In September 1984, the former Foreign Office ministers Lord Chalfont and Sir Peter Blaker, together with myself, published the results of our detailed research into the group.
Without the protection of parliamentary privilege, we described Generals for Peace as "intimately linked with the World Peace Council and other organs of the Soviet propaganda machine". For example, the key figure behind its formation and co-ordination was Dr Gerhard Kade - a very senior cog in the Soviet "peace" machine - and half of its founder members belonged to the notorious World Peace Council.
None of us received so much as a solicitor's letter from Brigadier Harbottle, despite our statement that there was "a series of direct links running from the Generals for Peace at the bottom to the Politburo at the top" (Daily Telegraph, 25 September 1984).

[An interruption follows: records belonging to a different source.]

theorem Work.op_offerNext (h : Work a s) : Work a (Machine.offerNext s) := by
  unfold Machine.offerNext
  split
  · exact h
  · next e es hq =>
    split
    · exact h
    · split
      · refine Work.op_setServeQueue h.op_txSubmit ?_
        rw [show (Machine.txSubmit (.offer e.key e.block e.mask) .serveOffer s).serve = s.serve by
          unfold Machine.txSubmit; split <;> rfl, hq]
        simp
      · exact h

theorem Work.op_reoffer (h : Work a s) {k : Key} {b : Block} {mask : Mask} : Work a (Machine.reoffer k b mask s) := by
  unfold Machine.reoffer
  dsimp only
  repeat' with_reducible first
    | exact h
    | exact Work.refl _
    | refine Work.op_txGiveUp ?_
    | refine Work.op_txWithdraw ?_
    | refine Work.op_updateEntry ?_
    | refine Work.op_txSubmit ?_
    | split

theorem Work.op_cancelBuffer (h : Work a s) {k : Key} {b : Block} {i : OutBufId} : Work a (Machine.cancelBuffer k b i s) := by
  unfold Machine.cancelBuffer
  repeat' with_reducible first
    | exact h
    | exact Work.refl _
    | refine Work.op_withdrawJobs ?_
    | refine Work.op_txGiveUp ?_
    | refine Work.op_txWithdraw ?_
    | refine Work.op_setBuf ?_
    | split

theorem Work.op_cancelEntry (h : Work a s) {k : Key} {b : Block} : Work a (Machine.cancelEntry k b s) := by
  unfold Machine.cancelEntry
  repeat' with_reducible first
    | exact h
    | exact Work.refl _
    | refine Work.op_removeEntry ?_
    | refine Work.op_txGiveUp ?_
    | refine Work.op_txWithdraw ?_
    | refine Work.op_offerNext ?_
    | refine Work.op_cancelBuffer ?_
    | split

theorem Work.op_cancelEntries (h : Work a s) {p : ServeEntry → Bool} : Work a (Machine.cancelEntries p s) :=
  Work.op_foldl (fun t _ => (Work.refl t).op_cancelEntry) h _

theorem Work.op_cancelKey (h : Work a s) {k : Option Key} : Work a (Machine.cancelKey k s) := by
  unfold Machine.cancelKey
  repeat' with_reducible first
    | exact h
    | exact Work.refl _
    | refine Work.op_cancelEntries ?_
    | split

theorem Work.op_fillBuffer (h : Work a s) : Work a (Machine.fillBuffer s) := by
  unfold Machine.fillBuffer
  dsimp only
  repeat' with_reducible first
    | exact h
    | exact Work.refl _
    | refine Work.op_submit ?_
    | refine Work.op_updateEntry ?_
    | refine Work.op_setBuf ?_
    | refine Work.op_cancelEntry ?_
    | split

theorem Work.op_endServe (h : Work a s) : Work a (Machine.endServe s) := by
  unfold Machine.endServe
  repeat' with_reducible first
    | exact h
    | exact Work.refl _
    | refine Work.op_removeEntry ?_
    | refine Work.op_offerNext ?_
    | split

theorem Work.op_serveAdvance (h : Work a s) : Work a (Machine.serveAdvance s) := by
  unfold Machine.serveAdvance
  repeat' with_reducible first
    | exact h
    | exact Work.refl _
    | refine Work.op_fillBuffer ?_
    | refine Work.op_endServe ?_
    | split

theorem Work.op_startSending (h : Work a s) {k : Key} {b : Block} : Work a (Machine.startSending k b s) := by
  unfold Machine.startSending
  repeat' with_reducible first
    | exact h
    | exact Work.refl _
    | refine Work.op_updateEntry ?_
    | refine Work.op_serveAdvance ?_
    | split

theorem Work.op_offerReport (h : Work a s) {sent : Bool} {k : Key} {b : Block} : Work a (Machine.offerReport sent k b s) := by
  unfold Machine.offerReport
  repeat' with_reducible first
    | exact h
    | exact Work.refl _
    | refine Work.op_removeEntry ?_
    | refine Work.op_offerNext ?_
    | refine Work.op_startSending ?_
    | split

theorem Work.op_segmentReport (h : Work a s) {sent : Bool} {i : OutBufId} : Work a (Machine.segmentReport sent i s) := by
  unfold Machine.segmentReport
  refine Work.op_serveAdvance ?_
  split
  · exact Work.step h.op_setBuf (.serve _ _ (fun v => ⟨v.1, Nat.min_le_left _ _, v.2.2⟩))
  · exact h.op_setBuf

theorem Work.op_readResult (h : Work a s) {i : OutBufId} {data : Option (List Byte)} : Work a (Machine.readResult i data s) := by
  unfold Machine.readResult
  repeat' with_reducible first
    | exact h
    | exact Work.refl _
    | refine Work.op_txSubmit ?_
    | refine Work.op_setBuf ?_
    | refine Work.op_serveAdvance ?_
    | split

theorem Work.op_enterOffering (h : Work a s) {k : Key} {b : Block} : Work a (Machine.enterOffering k b s) := by
  unfold Machine.enterOffering
  repeat' with_reducible first
    | exact h
    | exact Work.refl _
    | refine Work.op_updateEntry ?_
    | refine Work.op_offerNext ?_
    | split

theorem Work.op_mergeAsk (h : Work a s) {e : ServeEntry} {mask : Mask} : Work a (Machine.mergeAsk e mask s) := by
  unfold Machine.mergeAsk
  dsimp only
  repeat' with_reducible first
    | exact h
    | exact Work.refl _
    | refine Work.op_updateEntry ?_
    | refine Work.op_reoffer ?_
    | split

theorem Work.op_createEntry (h : Work a s) {k : Key} {b : Block} {mask : Mask} : Work a (Machine.createEntry k b mask s) := by
  unfold Machine.createEntry
  split
  · exact h.step (.serve _ _ (fun v => ⟨v.1, v.2.1, Nat.min_le_left _ _⟩))
  · next hn =>
    have ht : Work a (setServeQueue (s.serve.queue ++ [newEntry k b mask (serveDelay s)]) s) :=
      h.step (.serve _ _ (fun v => ⟨by simp; omega, v.2⟩))
    dsimp only
    split
    · exact ht.op_enterOffering
    · exact ht

theorem Work.op_serveAsk (h : Work a s) {target : Addr} {k : Key} {b : Block} {mask : Mask} : Work a (Machine.serveAsk target k b mask s) := by
  unfold Machine.serveAsk
  repeat' with_reducible first
    | exact h
    | exact Work.refl _
    | refine Work.op_mergeAsk ?_
    | refine Work.op_createEntry ?_
    | split

theorem Work.op_suppress (h : Work a s) {k : Key} {b : Block} {mask : Mask} : Work a (Machine.suppress k b mask s) := by
  unfold Machine.suppress
  dsimp only
  repeat' with_reducible first
    | exact h
    | exact Work.refl _
    | refine Work.op_removeEntry ?_
    | refine Work.op_txGiveUp ?_
    | refine Work.op_txWithdraw ?_
    | refine Work.op_updateEntry ?_
    | refine Work.op_offerNext ?_
    | refine Work.op_reoffer ?_
    | split

theorem Work.op_submitAsk (h : Work a s) {i : Fin 4} : Work a (Machine.submitAsk i s) := by
  unfold Machine.submitAsk
  dsimp only
  have e : ctxOf (Machine.txSubmit (.ask (askTarget s (ctxOf s i)) (ctxOf s i).key (ctxOf s i).block (ctxOf s i).wanted)
      (.fetch i) s) i = ctxOf s i := by unfold Machine.txSubmit; split <;> rfl
  split
  · exact Work.op_setCtx h.op_txSubmit (by rw [e]) (by rw [e]; exact id) (.inr (by rw [e]))
  · exact h.op_setCtx rfl id (.inr rfl)

theorem Work.op_submitHeld (h : Work a s) : Work a (Machine.submitHeld s) := by
  refine Work.op_foldl (fun t i => ?_) h _
  split
  · exact (Work.refl t).op_submitAsk
  · exact Work.refl t

theorem Work.op_releaseCtx (h : Work a s) {i : Fin 4} : Work a (Machine.releaseCtx i s) := by
  unfold Machine.releaseCtx
  extract_lets c taken held t u
  have ho : Work a (if taken then Machine.orphanService s else s) := by
    split
    · exact h.op_orphanService
    · exact h
  have ht : Work a t := ho.op_withdrawJobs.op_txGiveUp
  have ef : t.fetch = s.fetch := by
    show (if taken then Machine.orphanService s else s).fetch = s.fetch
    split <;> rfl
  have hh : held ≤ c.buffers.length := by
    show (if _ then _ else _) ≤ _
    split
    · exact Nat.min_le_right _ _
    · exact Nat.zero_le _
  refine Work.step ht (.fetch _ _ (fun hf => ?_))
  refine FetchFits.setCtx hf i Ctx.cleared _ _ ?_ (fun _ => rfl) (by decide)
  show t.fetch.poolFree + (c.buffers.length - held) + 0 + (t.fetch.poolInFlight + held) =
    t.fetch.poolFree + (t.fetch.ctxs[i]).buffers.length + t.fetch.poolInFlight
  rw [show (t.fetch.ctxs[i]).buffers = c.buffers by rw [ef]; rfl]
  omega

theorem Work.op_deferBlock (h : Work a s) {i : Fin 4} : Work a (Machine.deferBlock i s) := by
  unfold Machine.deferBlock
  extract_lets b t
  have ht : Work a t := h.op_blockEvent.op_releaseCtx
  refine Work.op_raise ?_
  refine Work.step ht (.fetch { t.fetch with deferral := deferralAdd t.fetch.deferral b } t
    (fun hf => ⟨hf.1, hf.2.1, hf.2.2.1, hf.2.2.2.1, ?_⟩))
  show (deferralAdd t.fetch.deferral b).length ≤ 8
  have := hf.2.2.2.2
  unfold deferralAdd
  split <;> simp <;> omega

theorem Work.op_enterAsking (h : Work a s) {i : Fin 4} : Work a (Machine.enterAsking i s) := by
  unfold Machine.enterAsking
  extract_lets c
  split
  · exact h.op_deferBlock
  · next hn =>
    have ht : Work a (Machine.setCtx i { c with
        state := .asking, tries := c.tries + 1, wanted := ~~~ c.programmed, endIndex := none, askQueued := false,
        claimLeft := 0, silenceLeft := 0 } s) := by
      refine Work.op_setCtx h rfl ?_ (.inl ?_)
      · simp
      · show c.tries + 1 ≤ 5; omega
    split
    · exact ht.op_submitAsk
    · exact ht

theorem Work.op_submitErase (h : Work a s) {i : Fin 4} {b : Block} : Work a (Machine.submitErase i b s) := by
  unfold Machine.submitErase
  repeat' with_reducible first
    | exact h
    | exact Work.refl _
    | refine Work.op_submit ?_
    | refine Work.op_blockEvent ?_
    | split

theorem idleCtx_idle {i : Fin 4} (hi : idleCtx s = some i) : (ctxOf s i).state = .idle := by
  simpa using List.find?_some hi

theorem Work.op_openOn (h : Work a s) {i : Fin 4} {b : Block} (hi : (ctxOf s i).state = .idle) :
    Work a (Machine.openOn i b s) := by
  unfold Machine.openOn
  extract_lets c
  split
  · exact Work.op_submitErase (Work.op_openCtx h rfl hi (Nat.zero_le 5))
  · exact Work.op_enterAsking (Work.op_openCtx h rfl hi (Nat.zero_le 5))

theorem Work.op_openOne (h : Work a s) : Work a (Machine.openOne s) := by
  unfold Machine.openOne
  split
  · split
    · next hi _ => exact h.op_openOn (idleCtx_idle hi)
    · exact h
  · exact h

theorem Work.op_openContexts (h : Work a s) : Work a (Machine.openContexts s) := by
  unfold Machine.openContexts
  repeat' with_reducible first
    | exact h
    | exact Work.refl _
    | refine Work.op_openOne ?_
    | split

theorem Work.op_fetchFollow (h : Work a s) : Work a (Machine.fetchFollow s) := by
  unfold Machine.fetchFollow
  repeat' with_reducible first
    | exact h
    | exact Work.refl _
    | refine Work.op_submitHeld ?_
    | refine Work.op_openContexts ?_
    | split

theorem Work.op_programNext (h : Work a s) {i : Fin 4} : Work a (Machine.programNext i s) := by
  unfold Machine.programNext
  extract_lets c
  split
  · exact h
  · split
    · refine Work.op_submit (Work.op_blockEvent (Work.op_setCtx h ?_ ?_ ?_))
      · rfl
      · exact id
      · exact .inr rfl
    · exact h

theorem Work.op_evaluate (h : Work a s) {i : Fin 4} : Work a (Machine.evaluate i s) := by
  unfold Machine.evaluate
  extract_lets c
  split
  · split
    · refine Work.op_submit (Work.op_blockEvent (Work.op_setCtx h ?_ ?_ ?_))
      · rfl
      · simp
      · exact .inr rfl
    · exact h.op_enterAsking
  · exact h

theorem Work.op_serveEnded (h : Work a s) {i : Fin 4} : Work a (Machine.serveEnded i s) := by
  refine Work.op_evaluate (Work.op_updateCtx h ?_ ?_ ?_) <;> intro c <;> simp

theorem Work.op_hearOffer (h : Work a s) {src : Addr} {k : Key} {b : Block} {m : Mask} {i : Fin 4} :
    Work a (Machine.hearOffer src k b m i s) := by
  unfold Machine.hearOffer
  extract_lets c
  split
  · split
    · refine Work.op_setCtx h rfl ?_ (.inr rfl)
      simp [Ctx.receive]
    · split
      · refine Work.op_setCtx h.op_txGiveUp rfl ?_ (.inr rfl)
        simp [Ctx.receive]
      · refine Work.op_setCtx h rfl ?_ (.inr rfl)
        simp [Ctx.receive]
  · split
    · exact Work.op_setCtx h rfl id (.inr rfl)
    · exact h

theorem Work.op_joinServe (h : Work a s) {src : Addr} {k : Key} {b : Block} {m : Mask} :
    Work a (Machine.joinServe src k b m s) := by
  unfold Machine.joinServe
  split
  · exact h
  · next i hi =>
    split
    · extract_lets c
      split
      · exact Work.op_submitErase (Work.op_openCtx h rfl (idleCtx_idle hi) (Nat.zero_le 5))
      · exact Work.op_openCtx h rfl (idleCtx_idle hi) (Nat.zero_le 5)
    · exact h

theorem Work.op_fetchOffer (h : Work a s) {src : Addr} {k : Key} {b : Block} {m : Mask} :
    Work a (Machine.fetchOffer src k b m s) :=
  Work.op_fetchFollow (Work.op_joinServe (Work.op_foldl (fun t _ => (Work.refl t).op_hearOffer) h _))

theorem Work.op_takeSegment (h : Work a s) {i : Fin 4} {g : Seg} {d : List Byte} (hi : (ctxOf s i).state ≠ .idle) :
    Work a (Machine.takeSegment i g d s) := by
  unfold Machine.takeSegment
  extract_lets c
  split
  · exact h
  · split
    · exact h
    · split
      · exact h.step (.fetch _ _ (fun hf => ⟨hf.1, hf.2.1, hf.2.2.1, Nat.min_le_left _ _, hf.2.2.2.2⟩))
      · next hp =>
        refine Work.op_programNext (h.step (.fetch { s.fetch with
          ctxs := s.fetch.ctxs.set i { c with buffers := c.buffers ++ [(g, d)] }, poolFree := s.fetch.poolFree - 1 } s
          (fun hf => ?_)))
        refine FetchFits.setCtx hf i _ _ _ ?_ (fun e => absurd e hi) (FetchFits.ctx hf i).2
        show s.fetch.poolFree - 1 + (c.buffers ++ [(g, d)]).length + s.fetch.poolInFlight =
          s.fetch.poolFree + c.buffers.length + s.fetch.poolInFlight
        simp; omega

theorem Work.op_fetchSegment (h : Work a s) {k : Key} {b : Block} {g : Seg} {d : List Byte} :
    Work a (Machine.fetchSegment k b g d s) := by
  unfold Machine.fetchSegment
  split
  · exact h
  · next i _ =>
    split
    · have hu : Work a (updateCtx i Ctx.heardSegment s) := by
        refine Work.op_updateCtx h ?_ ?_ ?_ <;> intro c <;> simp [Ctx.heardSegment]
      have hn : (ctxOf (updateCtx i Ctx.heardSegment s) i).state ≠ .idle := by
        have e : ctxOf (updateCtx i Ctx.heardSegment s) i = (ctxOf s i).heardSegment := by
          simp [ctxOf, updateCtx, setCtx]
        rw [e]; simp [Ctx.heardSegment]
      have ht := Work.op_takeSegment (g := g) (d := d) hu hn
      dsimp only
      split
      · exact ht.op_serveEnded.op_fetchFollow
      · exact ht
    · exact h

It was almost a decade later that the Independent itself published an account (26 April 1994) confirming our claims from the far side of the Cold War divide. You reported that, according to Gunther Bohnsack - who spent 26 years in the Active Measures Department of East German intelligence - "Generals for Peace was conceived, organised and financed by the Stasi . . . This created a real power that was in line with Moscow's ideas . . . and we always controlled this through our intelligence services in Moscow and East Berlin."
To those of us who recalled the Generals' launch of a three-hour film about themselves in 1986, in the presence of that "champion of peace" Erich Honecker, the role of the Stasi in orchestrating their group came as no surprise at all.